Peki niye devlet gazozdan, ayrandan, maden suyundan vergi almaz da Cola’dan yüzde 25 ÖTV alır. Cola içen lüks mü yaşamış oluyor? Ya da yüzde 25 üzerinde vergi olduğu zaman Cola tüketiminde bir azalma mı oluyor. Hayır olmuyor. Aynı benzin gibi...
Aristo mantığını kullanırsak, belki de benzin olmayınca araç, Cola içmeyince Türk insanı çalışmıyor!

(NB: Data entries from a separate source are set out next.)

-- ==== Sys2Proof/Proofs/Exceptions.lean ====
section
/-! PROOFS. Exceptions (60_exceptions.md): what a decode fault records, and what each host command makes
of a latched fault (R242, R243, R252, R257). -/

namespace Sys2Proof.Machine

/-! ## Decode faults (R242, R243) -/

/-- Settles O37: the list of matches decides which decode fault dispatch raises, and the dispatch phase
latches it as the STEP began. -/
theorem decodeFaultsRecordTheRawWord : Obligations.DecodeFaultsRecordTheRawWord := by
  intro e s w hs hw
  obtain ⟨-, latched, -⟩ := raisedFaultIsLatchedAndTheStepUndone e s hs
  refine ⟨fun hnone => ?unknown, fun htwo => ?ambiguous⟩
  case unknown =>
    have hempty : e.catalog.filter (fun op => op.matchesWord w) = [] :=
      List.filter_eq_nil_iff.2 fun op hop => by simp [hnone op hop]
    exact latched w _ hw ((dispatch_eq_unknownOpcode_iff _ w).2 hempty)
  case ambiguous => exact latched w _ hw ((dispatch_eq_ambiguousOpcode_iff _ w).2 htwo)

/-! ## Commands given while a fault is latched (R252, R257) -/

/-- The two run states that a cleared fault leaves. -/
theorem clearFault_rs_ne_faulted (s : State) : (clearFault s).rs ≠ .faulted := by
  cases h : s.loaded <;> simp [h]

/-- What a LOAD that is accepted has done: nothing, for want of a loader, or loaded its image. -/
theorem loadCommand_next {c : Config} {source : Source} {s t : State} {r : Reply}
    (h : loadCommand c source s = .next (t, r)) :
    t = s ∨ ∃ img, source = .image img ∧ t = loadImage c img s := by
  cases source with
  | noLoader => cases h; exact .inl rfl
  | image img =>
    by_cases hfit : c.loadOffset + img.length ≤ c.memSize
    · rw [loadCommand_of_fits s hfit] at h
      cases h; exact .inr ⟨img, rfl, rfl⟩
    · rw [loadCommand_of_too_large s (by omega)] at h
      cases h

/-- What a RESTORE that is accepted has done: nothing, for a mismatch, or restored its snapshot. -/
theorem restoreCommand_next {c : Config} {snap : Snapshot} {s t : State} {r : Reply}
    (h : restoreCommand c snap s = .next (t, r)) : t = s ∨ t = restoreState snap s := by
  by_cases htags : snap.id = c.archId ∧ snap.version = c.snapVersion
  · rw [restoreCommand_of_match s htags.1 htags.2] at h
    split at h
    · cases h; exact .inr rfl
    · cases h
  · rw [restoreCommand_of_mismatch s (not_and_or.1 htags)] at h
    cases h; exact .inl rfl

section
variable {e : Engine} {s : State} (hs : s.rs = .faulted)
include hs

/-- STEP and RUN, of any number of steps, only report the latched fault again (R184). -/
theorem Engine.command_step_of_faulted : e.command .step s = .next (s, stepReply s) :=
  congrArg reported (Engine.step_faulted hs)

theorem Engine.command_run_of_faulted (n : Nat) : e.command (.run n) s = .next (s, stepReply s) :=
  congrArg reported ((Engine.run_of_ne_loaded (by simp [hs]) n).trans (Engine.steps_faulted hs n))

/-- An accepted command leaves a faulted state, or is one of the three that clear the fault. -/
theorem Engine.command_next_of_faulted {cmd : Command} {t : State} {r : Reply}
    (h : e.command cmd s = .next (t, r)) :
    t = s ∨ (t.fr = none ∧ t.rs ≠ .faulted ∧
      ((∃ img, cmd = .load (.image img)) ∨ cmd = .reset ∨ ∃ snap, cmd = .restore snap)) := by
  cases cmd with
  | load source =>
    obtain hsame | ⟨img, rfl, rfl⟩ := loadCommand_next h
    · exact .inl hsame
    · exact .inr ⟨rfl, nofun, .inl ⟨img, rfl⟩⟩
  | reset => cases h; exact .inr ⟨rfl, clearFault_rs_ne_faulted _, .inr (.inl rfl)⟩
  | step => rw [Engine.command_step_of_faulted hs] at h; cases h; exact .inl rfl
  | run n => rw [Engine.command_run_of_faulted hs] at h; cases h; exact .inl rfl
  | stop => cases h; exact .inl (stopUnit_of_ne_running (by simp [hs]))
  | snapshot => cases h; exact .inl rfl
  | restore snap =>
    obtain hsame | rfl := restoreCommand_next h
    · exact .inl hsame
    · exact .inr ⟨rfl, clearFault_rs_ne_faulted _, .inr (.inr ⟨snap, rfl⟩)⟩
  | top => cases h; exact .inl rfl
  | inspect => cases h; exact .inl rfl

end

/-- Settles O59: every command in a faulted state, with the record that STEP and RUN report. -/
theorem onlyTheHostClearsALatchedFault : Obligations.OnlyTheHostClearsALatchedFault := by
  intro e s record hs hfr
  have hreply : stepReply s = .fault record := by rw [stepReply, hfr]
  rw [← hreply]
  exact ⟨fun _ _ _ => Engine.command_next_of_faulted hs, Engine.command_step_of_faulted hs,
    Engine.command_run_of_faulted hs⟩

end Sys2Proof.Machine
end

Espriyi bir yana bırakırsak Cola vergisi niye var, emin olun anlamak mümkün değil. Türkiye’deki bir kuralı anımsadığımızda da artık böyle şeyleri anlamanın gereği kalmıyor.
Kural şu: Devlet tuttuğunu seviyor.Burada yıllar önce tuttuğu Colaseverler... Yarın bir bakarsınız Şıracıları tutmuş.Daha sonra Bozacıları...
Bir kere tuttu mu da kurtulabilirsen kurtul! Bizi bırakın devlet bile niye tuttuğunu unutuyor...
Sorun bakın devlete "Cola’dan niye ÖTV alıyorsunuz?" diye yanıt veren çıkacak mı?
Dolaylı verginin en büyük sakıncası, gereksiz, anlamsız hatta saçma vergiler salınması.. Namusuyla vergi ödeyeni iki kere vergilendirmesi...
Türkiye ne yapıp yapıp herkesin anlayacağı ve gönüllü olarak taşın altına elini koyacağı bir vergi sistemini yaratmak insanını vergi ödemesinin gerekliliği konusunda ikna etmek zorunda.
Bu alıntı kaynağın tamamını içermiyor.